Participants may make exchanges among the investment options at any time by
contacting FMTC directly.
6
Benefit payments
On termination of service due to retirement (participant eligible for an
immediate pension under a deferred benefit plan maintained by a participating
employer) or disability, a participant may elect to receive either a lump sum
amount equal to the value of the participant's vest interest in his or her
account, monthly installments over a fixed number of years or life expectancy or
in a series of partial payments. If a participant dies before the entire vested
portion of the account is distributed, the remaining vested portion of the
account is payable to a beneficiary. For termination of service for other
reasons, the vested portion of a participant's account is paid as a lump sum.
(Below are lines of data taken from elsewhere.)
-- ==== Sys2Proof/Laws/State.lean ====
section
/-! SUPPORT. What each update of the state leaves in each field, so that no proof unfolds a record update. -/

namespace Sys2Proof.Machine

@[simp] theorem withMem_clock (s : State) (f : MemSys → MemSys) : (withMem s f).clock = s.clock := rfl
@[simp] theorem withMem_threads (s : State) (f : MemSys → MemSys) : (withMem s f).threads = s.threads := rfl
@[simp] theorem withMem_disp (s : State) (f : MemSys → MemSys) : (withMem s f).disp = s.disp := rfl
@[simp] theorem withMem_mem (s : State) (f : MemSys → MemSys) : (withMem s f).mem = f s.mem := rfl
@[simp] theorem withMem_eng (s : State) (f : MemSys → MemSys) : (withMem s f).eng = s.eng := rfl
@[simp] theorem withMem_regs (s : State) (f : MemSys → MemSys) : (withMem s f).regs = s.regs := rfl
@[simp] theorem withMem_debugs (s : State) (f : MemSys → MemSys) : (withMem s f).debugs = s.debugs := rfl
@[simp] theorem withMem_power (s : State) (f : MemSys → MemSys) : (withMem s f).power = s.power := rfl
@[simp] theorem withMem_cur (s : State) (f : MemSys → MemSys) : (withMem s f).cur = s.cur := rfl
@[simp] theorem withMem_fused (s : State) (f : MemSys → MemSys) : (withMem s f).fused = s.fused := rfl
@[simp] theorem withMem_picked (s : State) (f : MemSys → MemSys) : (withMem s f).picked = s.picked := rfl
@[simp] theorem withMem_sched (s : State) (f : MemSys → MemSys) : (withMem s f).sched = s.sched := rfl
@[simp] theorem withMem_free (s : State) (f : MemSys → MemSys) : (withMem s f).free = s.free := rfl
@[simp] theorem withMem_stall (s : State) (f : MemSys → MemSys) : (withMem s f).stall = s.stall := rfl
@[simp] theorem withMem_ulead (s : State) (f : MemSys → MemSys) : (withMem s f).ulead = s.ulead := rfl
@[simp] theorem withMem_ureq (s : State) (f : MemSys → MemSys) : (withMem s f).ureq = s.ureq := rfl
@[simp] theorem withMem_phase (s : State) (f : MemSys → MemSys) : (withMem s f).phase = s.phase := rfl
@[simp] theorem withMem_ready (s : State) (f : MemSys → MemSys) : (withMem s f).ready = s.ready := rfl
@[simp] theorem withMem_looks (s : State) (f : MemSys → MemSys) : (withMem s f).looks = s.looks := rfl
@[simp] theorem withMem_banked (s : State) (f : MemSys → MemSys) : (withMem s f).banked = s.banked := rfl
@[simp] theorem withMem_slacks (s : State) (f : MemSys → MemSys) : (withMem s f).slacks = s.slacks := rfl
@[simp] theorem withMem_hostOut (s : State) (f : MemSys → MemSys) : (withMem s f).hostOut = s.hostOut := rfl

@[simp] theorem withEng_clock (s : State) (f : Engines → Engines) : (withEng s f).clock = s.clock := rfl
@[simp] theorem withEng_threads (s : State) (f : Engines → Engines) : (withEng s f).threads = s.threads := rfl
@[simp] theorem withEng_disp (s : State) (f : Engines → Engines) : (withEng s f).disp = s.disp := rfl
@[simp] theorem withEng_mem (s : State) (f : Engines → Engines) : (withEng s f).mem = s.mem := rfl
@[simp] theorem withEng_eng (s : State) (f : Engines → Engines) : (withEng s f).eng = f s.eng := rfl
@[simp] theorem withEng_regs (s : State) (f : Engines → Engines) : (withEng s f).regs = s.regs := rfl
@[simp] theorem withEng_debugs (s : State) (f : Engines → Engines) : (withEng s f).debugs = s.debugs := rfl
@[simp] theorem withEng_power (s : State) (f : Engines → Engines) : (withEng s f).power = s.power := rfl
@[simp] theorem withEng_cur (s : State) (f : Engines → Engines) : (withEng s f).cur = s.cur := rfl
@[simp] theorem withEng_fused (s : State) (f : Engines → Engines) : (withEng s f).fused = s.fused := rfl
@[simp] theorem withEng_picked (s : State) (f : Engines → Engines) : (withEng s f).picked = s.picked := rfl
@[simp] theorem withEng_sched (s : State) (f : Engines → Engines) : (withEng s f).sched = s.sched := rfl
@[simp] theorem withEng_free (s : State) (f : Engines → Engines) : (withEng s f).free = s.free := rfl
@[simp] theorem withEng_stall (s : State) (f : Engines → Engines) : (withEng s f).stall = s.stall := rfl
@[simp] theorem withEng_ulead (s : State) (f : Engines → Engines) : (withEng s f).ulead = s.ulead := rfl
@[simp] theorem withEng_ureq (s : State) (f : Engines → Engines) : (withEng s f).ureq = s.ureq := rfl
@[simp] theorem withEng_phase (s : State) (f : Engines → Engines) : (withEng s f).phase = s.phase := rfl
@[simp] theorem withEng_ready (s : State) (f : Engines → Engines) : (withEng s f).ready = s.ready := rfl
@[simp] theorem withEng_looks (s : State) (f : Engines → Engines) : (withEng s f).looks = s.looks := rfl
@[simp] theorem withEng_banked (s : State) (f : Engines → Engines) : (withEng s f).banked = s.banked := rfl
@[simp] theorem withEng_slacks (s : State) (f : Engines → Engines) : (withEng s f).slacks = s.slacks := rfl
@[simp] theorem withEng_hostOut (s : State) (f : Engines → Engines) : (withEng s f).hostOut = s.hostOut := rfl

@[simp] theorem withDisp_clock (s : State) (f : Dispatcher → Dispatcher) : (withDisp s f).clock = s.clock := rfl
@[simp] theorem withDisp_threads (s : State) (f : Dispatcher → Dispatcher) : (withDisp s f).threads = s.threads := rfl
@[simp] theorem withDisp_disp (s : State) (f : Dispatcher → Dispatcher) : (withDisp s f).disp = f s.disp := rfl
@[simp] theorem withDisp_mem (s : State) (f : Dispatcher → Dispatcher) : (withDisp s f).mem = s.mem := rfl
@[simp] theorem withDisp_eng (s : State) (f : Dispatcher → Dispatcher) : (withDisp s f).eng = s.eng := rfl
@[simp] theorem withDisp_regs (s : State) (f : Dispatcher → Dispatcher) : (withDisp s f).regs = s.regs := rfl
@[simp] theorem withDisp_debugs (s : State) (f : Dispatcher → Dispatcher) : (withDisp s f).debugs = s.debugs := rfl
@[simp] theorem withDisp_power (s : State) (f : Dispatcher → Dispatcher) : (withDisp s f).power = s.power := rfl
@[simp] theorem withDisp_cur (s : State) (f : Dispatcher → Dispatcher) : (withDisp s f).cur = s.cur := rfl
@[simp] theorem withDisp_fused (s : State) (f : Dispatcher → Dispatcher) : (withDisp s f).fused = s.fused := rfl
@[simp] theorem withDisp_picked (s : State) (f : Dispatcher → Dispatcher) : (withDisp s f).picked = s.picked := rfl
@[simp] theorem withDisp_sched (s : State) (f : Dispatcher → Dispatcher) : (withDisp s f).sched = s.sched := rfl
@[simp] theorem withDisp_free (s : State) (f : Dispatcher → Dispatcher) : (withDisp s f).free = s.free := rfl
@[simp] theorem withDisp_stall (s : State) (f : Dispatcher → Dispatcher) : (withDisp s f).stall = s.stall := rfl
@[simp] theorem withDisp_ulead (s : State) (f : Dispatcher → Dispatcher) : (withDisp s f).ulead = s.ulead := rfl
@[simp] theorem withDisp_ureq (s : State) (f : Dispatcher → Dispatcher) : (withDisp s f).ureq = s.ureq := rfl
@[simp] theorem withDisp_phase (s : State) (f : Dispatcher → Dispatcher) : (withDisp s f).phase = s.phase := rfl
@[simp] theorem withDisp_ready (s : State) (f : Dispatcher → Dispatcher) : (withDisp s f).ready = s.ready := rfl
@[simp] theorem withDisp_looks (s : State) (f : Dispatcher → Dispatcher) : (withDisp s f).looks = s.looks := rfl
@[simp] theorem withDisp_banked (s : State) (f : Dispatcher → Dispatcher) : (withDisp s f).banked = s.banked := rfl
@[simp] theorem withDisp_slacks (s : State) (f : Dispatcher → Dispatcher) : (withDisp s f).slacks = s.slacks := rfl
@[simp] theorem withDisp_hostOut (s : State) (f : Dispatcher → Dispatcher) : (withDisp s f).hostOut = s.hostOut := rfl

@[simp] theorem withRegs_clock (s : State) (f : Regs → Regs) : (withRegs s f).clock = s.clock := rfl
@[simp] theorem withRegs_threads (s : State) (f : Regs → Regs) : (withRegs s f).threads = s.threads := rfl
@[simp] theorem withRegs_disp (s : State) (f : Regs → Regs) : (withRegs s f).disp = s.disp := rfl
@[simp] theorem withRegs_mem (s : State) (f : Regs → Regs) : (withRegs s f).mem = s.mem := rfl
@[simp] theorem withRegs_eng (s : State) (f : Regs → Regs) : (withRegs s f).eng = s.eng := rfl
@[simp] theorem withRegs_regs (s : State) (f : Regs → Regs) : (withRegs s f).regs = f s.regs := rfl
@[simp] theorem withRegs_debugs (s : State) (f : Regs → Regs) : (withRegs s f).debugs = s.debugs := rfl
@[simp] theorem withRegs_power (s : State) (f : Regs → Regs) : (withRegs s f).power = s.power := rfl
@[simp] theorem withRegs_cur (s : State) (f : Regs → Regs) : (withRegs s f).cur = s.cur := rfl
@[simp] theorem withRegs_fused (s : State) (f : Regs → Regs) : (withRegs s f).fused = s.fused := rfl
@[simp] theorem withRegs_picked (s : State) (f : Regs → Regs) : (withRegs s f).picked = s.picked := rfl
@[simp] theorem withRegs_sched (s : State) (f : Regs → Regs) : (withRegs s f).sched = s.sched := rfl
@[simp] theorem withRegs_free (s : State) (f : Regs → Regs) : (withRegs s f).free = s.free := rfl
@[simp] theorem withRegs_stall (s : State) (f : Regs → Regs) : (withRegs s f).stall = s.stall := rfl
@[simp] theorem withRegs_ulead (s : State) (f : Regs → Regs) : (withRegs s f).ulead = s.ulead := rfl
@[simp] theorem withRegs_ureq (s : State) (f : Regs → Regs) : (withRegs s f).ureq = s.ureq := rfl
@[simp] theorem withRegs_phase (s : State) (f : Regs → Regs) : (withRegs s f).phase = s.phase := rfl
@[simp] theorem withRegs_ready (s : State) (f : Regs → Regs) : (withRegs s f).ready = s.ready := rfl
@[simp] theorem withRegs_looks (s : State) (f : Regs → Regs) : (withRegs s f).looks = s.looks := rfl
@[simp] theorem withRegs_banked (s : State) (f : Regs → Regs) : (withRegs s f).banked = s.banked := rfl
@[simp] theorem withRegs_slacks (s : State) (f : Regs → Regs) : (withRegs s f).slacks = s.slacks := rfl
@[simp] theorem withRegs_hostOut (s : State) (f : Regs → Regs) : (withRegs s f).hostOut = s.hostOut := rfl

@[simp] theorem putThread_clock (s : State) (t : Thread) : (putThread s t).clock = s.clock := rfl
@[simp] theorem putThread_threads (s : State) (t : Thread) : (putThread s t).threads = mapIf (fun u => u.key == t.key) (fun _ => t) s.threads := rfl
@[simp] theorem putThread_disp (s : State) (t : Thread) : (putThread s t).disp = s.disp := rfl
@[simp] theorem putThread_mem (s : State) (t : Thread) : (putThread s t).mem = s.mem := rfl
@[simp] theorem putThread_eng (s : State) (t : Thread) : (putThread s t).eng = s.eng := rfl
@[simp] theorem putThread_regs (s : State) (t : Thread) : (putThread s t).regs = s.regs := rfl
@[simp] theorem putThread_debugs (s : State) (t : Thread) : (putThread s t).debugs = s.debugs := rfl
@[simp] theorem putThread_power (s : State) (t : Thread) : (putThread s t).power = s.power := rfl
@[simp] theorem putThread_cur (s : State) (t : Thread) : (putThread s t).cur = s.cur := rfl
@[simp] theorem putThread_fused (s : State) (t : Thread) : (putThread s t).fused = s.fused := rfl
@[simp] theorem putThread_picked (s : State) (t : Thread) : (putThread s t).picked = s.picked := rfl
@[simp] theorem putThread_sched (s : State) (t : Thread) : (putThread s t).sched = s.sched := rfl
@[simp] theorem putThread_free (s : State) (t : Thread) : (putThread s t).free = s.free := rfl
@[simp] theorem putThread_stall (s : State) (t : Thread) : (putThread s t).stall = s.stall := rfl
@[simp] theorem putThread_ulead (s : State) (t : Thread) : (putThread s t).ulead = s.ulead := rfl
@[simp] theorem putThread_ureq (s : State) (t : Thread) : (putThread s t).ureq = s.ureq := rfl
@[simp] theorem putThread_phase (s : State) (t : Thread) : (putThread s t).phase = s.phase := rfl
@[simp] theorem putThread_ready (s : State) (t : Thread) : (putThread s t).ready = s.ready := rfl
@[simp] theorem putThread_looks (s : State) (t : Thread) : (putThread s t).looks = s.looks := rfl
@[simp] theorem putThread_banked (s : State) (t : Thread) : (putThread s t).banked = s.banked := rfl
@[simp] theorem putThread_slacks (s : State) (t : Thread) : (putThread s t).slacks = s.slacks := rfl
@[simp] theorem putThread_hostOut (s : State) (t : Thread) : (putThread s t).hostOut = s.hostOut := rfl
The amount of any payment from a participant account is reduced as appropriate
to satisfy tax withholding requirements.
Participants may make hardship withdrawals from their contributions under
certain circumstances allowed by the Plan.
Plan termination
Although it has not expressed any intent to do so, the participating employers
have the right to discontinue their contributions at any time and to terminate
the Plan subject to the provisions of the IRC. In the event of Plan termination,
participants will become 100 percent vested in participating employer matching
contributions and associated earnings.
2. Summary of significant accounting policies:
Basis of accounting
The financial statements of the Plan are prepared based on the accrual method of
accounting except that benefits are recorded when paid, as required by
accounting principles generally accepted in the United States of America.
Guaranteed investment contracts
Guaranteed investment contracts in the USEC Stable Value Fund are fully benefit
responsive, as defined in the American Institute of Certified Public
Accountants' Statement of Position 94-4, Reporting of Investment Contracts Held
--------------------------------------
by Health and Welfare Benefit Plans and Defined Contribution Pension Plans. A
- -----------------------------------------------------------------------------
fully benefit responsive investment contract provides a liquidity guarantee, by
a financially responsible third party, of principal and previously accrued
interest for liquidations, transfers, loans or hardship withdrawals initiated by
plan participants exercising their rights to withdraw, borrow or transfer funds
under the terms of the Plan. Investments in guaranteed investment contracts are
stated at contract value, which represents the initial investment plus
accumulated interest, plus earnings, less participant withdrawals and
administrative expenses and approximates fair value. There are no valuation
reserves recorded to adjust contract values. The crediting interest rates for
contracts as of December 31, 2001 and 2000, ranged from 5.42 percent to 7.16
percent. The average stable value fund yield as of December 31, 2001 was 6.1
percent. These contracts' maturity dates range from February 28,2002 through
August 2, 2004.
Investment valuation and income recognition
The Plan's fund investments are stated at fair value, based on quoted closing
market prices, other than the USEC Stable Value Fund. Purchases and sales of
investments are recorded on the trade date. Interest income is recorded on the
accrual basis. Dividend income is recognized on the ex-dividend date.
7
The Plan presents in the statements of changes in net assets the net
appreciation (depreciation) in the fair value of its investments, which consists
of the realized gains or losses and the unrealized appreciation (depreciation)
on those investments.
Use of estimates
The preparation of financial statements in conformity with accounting principles
generally accepted in the United States of America requires management to make
estimates and assumptions that affect the reported amounts of assets and
liabilities and disclosure of contingent assets and liabilities at the date of
the financial statements and the reported amounts of additions and deductions
during the reporting period. Such estimates include those regarding fair value.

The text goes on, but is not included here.